Capital costs for development were estimated at $10 per barrel with an eight-year development timeline for each field; maintenance capital was estimated at $5 per produced barrel each year; and the operating cost estimate was $20 per produced barrel each year.

Royalty was estimated at 12.5 percent, regardless of land ownership, and the assumption in the model was that the state would receive 90 percent of federal royalties per current law, with the caveat that the expectation is that would likely change before development was allowed.

The high case estimated production from 2016-2075 of 9.7 billion barrels, with net revenue to the state of $210 billion; for the base case, 7.1 billion barrels produced with net revenue to the state of $150.9 billion; and for the low case, 4.5 billion barrels produced with $94.8 billion net revenue to the state.
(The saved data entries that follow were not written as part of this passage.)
/-- x is a next state in which thread th runs on at the word at address pc, and nothing else of the registers and memories has changed. -/
def SeqGoes (s : State) (x : Host.Outcome State Fault Refusal) (th pc : Nat) : Prop :=
  ∃ t, x = .next t ∧ t.rd .SEQ_TSTAT_PC th = pc ∧ t.rd .SEQ_TSTAT_STATE th = tRUNNING ∧ s.regsBut t [(.SEQ_TSTAT_PC, th), (.SEQ_TSTAT_STATE, th)]
    ∧ s.memSame t

/-- x is a next state in which thread th has stopped in FAULTED at its instruction with a CAUSE, and no general register, no flag and no memory has changed. -/
def SeqFaults (s : State) (x : Host.Outcome State Fault Refusal) (th cause : Nat) : Prop :=
  ∃ t, x = .next t ∧ t.rd .SEQ_TSTAT_STATE th = tFAULTED ∧ t.rd .SEQ_TSTAT_CAUSE th = cause ∧ t.rd .SEQ_TSTAT_PC th = s.rd .SEQ_TSTAT_PC th
    ∧ (∀ i, t.rd .SEQ_REGS_W i = s.rd .SEQ_REGS_W i) ∧ (∀ i, t.rd .SEQ_TSTAT_FLAGS i = s.rd .SEQ_TSTAT_FLAGS i) ∧ s.memSame t

/-- x is a next state in which thread th runs on at the next word with a result code in rd, an entry number above it, and the flags of R281; no register but the
thread's own and the fields named has changed, and P holds. -/
def SeqDone (s : State) (x : Host.Outcome State Fault Refusal) (th rd code entry : Nat) (past : Bool) (l : List Fld) (P : State → Prop) : Prop :=
  ∃ t, x = .next t ∧ t.wreg th rd = code + 256 * entry ∧ t.flags th = (code == 0, past, false, code != 0)
    ∧ t.rd .SEQ_TSTAT_PC th = s.rd .SEQ_TSTAT_PC th + 1 ∧ t.rd .SEQ_TSTAT_STATE th = tRUNNING ∧ P t
    ∧ (∀ f i, f ∉ l → (f, i) ∉ seqKeys th rd → t.rd f i = s.rd f i) ∧ s.memSame t

/-! What a command does. -/

/-- x is a next state that P describes; no register field but those named, and no memory, has changed. -/
def Does (s : State) (x : Host.Outcome State Fault Refusal) (l : List Fld) (P : State → Prop) : Prop :=
  ∃ t, x = .next t ∧ P t ∧ s.fldsBut t l ∧ s.memSame t

/-- As Does, where memory may change as P says. -/
def DoesMem (s : State) (x : Host.Outcome State Fault Refusal) (l : List Fld) (P : State → Prop) : Prop :=
  ∃ t, x = .next t ∧ P t ∧ s.fldsBut t l

/-- As Does, naming the instances of the fields. -/
def DoesAt (s : State) (x : Host.Outcome State Fault Refusal) (l : List (Fld × Nat)) (P : State → Prop) : Prop :=
  ∃ t, x = .next t ∧ P t ∧ s.regsBut t l ∧ s.memSame t

/-- All memories but the towers read in t as in s; all but the sequencers' data memories. -/
def State.chipSame (s t : State) : Prop :=
  (∀ g w, t.getI g w = s.getI g w) ∧ (∀ g w, t.getD g w = s.getD g w) ∧ (∀ a, t.getNvm a = s.getNvm a) ∧ ∀ a, t.getWin a = s.getWin a
def State.dataBut (s t : State) : Prop :=
  (∀ g w, t.getI g w = s.getI g w) ∧ t.tower = s.tower ∧ (∀ a, t.getNvm a = s.getNvm a) ∧ ∀ a, t.getWin a = s.getWin a

/-- As Does, where the towers may change as P says; where data memory may. -/
def DoesTower (s : State) (x : Host.Outcome State Fault Refusal) (l : List Fld) (P : State → Prop) : Prop :=
  ∃ t, x = .next t ∧ P t ∧ s.fldsBut t l ∧ s.chipSame t
def DoesData (s : State) (x : Host.Outcome State Fault Refusal) (l : List Fld) (P : State → Prop) : Prop :=
  ∃ t, x = .next t ∧ P t ∧ s.fldsBut t l ∧ s.dataBut t

/-- As Does, where the NVM may change as P says. -/
def DoesNvm (s : State) (x : Host.Outcome State Fault Refusal) (l : List Fld) (P : State → Prop) : Prop :=
  ∃ t, x = .next t ∧ P t ∧ s.fldsBut t l ∧ (∀ g w, t.getI g w = s.getI g w) ∧ (∀ g w, t.getD g w = s.getD g w) ∧ t.tower = s.tower ∧ ∀ a, t.getWin a = s.getWin a

/-- As Does, where towers and byte windows (the pending bits of MSI-X) may change as P says. -/
def DoesCore (s : State) (x : Host.Outcome State Fault Refusal) (l : List Fld) (P : State → Prop) : Prop :=
  ∃ t, x = .next t ∧ P t ∧ s.fldsBut t l ∧ (∀ g w, t.getI g w = s.getI g w) ∧ (∀ g w, t.getD g w = s.getD g w) ∧ ∀ a, t.getNvm a = s.getNvm a

/-- As Does, where pending bits of MSI-X may change. -/
def DoesPend (s : State) (x : Host.Outcome State Fault Refusal) (l : List Fld) (P : State → Prop) : Prop :=
  ∃ t, x = .next t ∧ P t ∧ s.fldsBut t l ∧ (∀ g w, t.getI g w = s.getI g w) ∧ (∀ g w, t.getD g w = s.getD g w) ∧ t.tower = s.tower
    ∧ (∀ a, t.getNvm a = s.getNvm a) ∧ ∀ a, ¬(0x10800 ≤ a ∧ a < 0x10804) → t.getWin a = s.getWin a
All barrels and net revenues are for a 50-year period, to 2075.

Other benefits

In summarizing benefits Alper said natural gas from ANWR could provide additional billions to the state in revenue as well as extending the life of the Alaska LNG project. Peak industry investment spending for the base case is estimated at almost $7 billion a year.

Crude oil volumes from ANWR could potentially add decades to North Slope oil production and to the life of the trans-Alaska oil pipeline, while providing property tax revenues to the North Slope Borough.

This view is based on successful exploration; no ANWR production is currently included in the department’s official forecasts.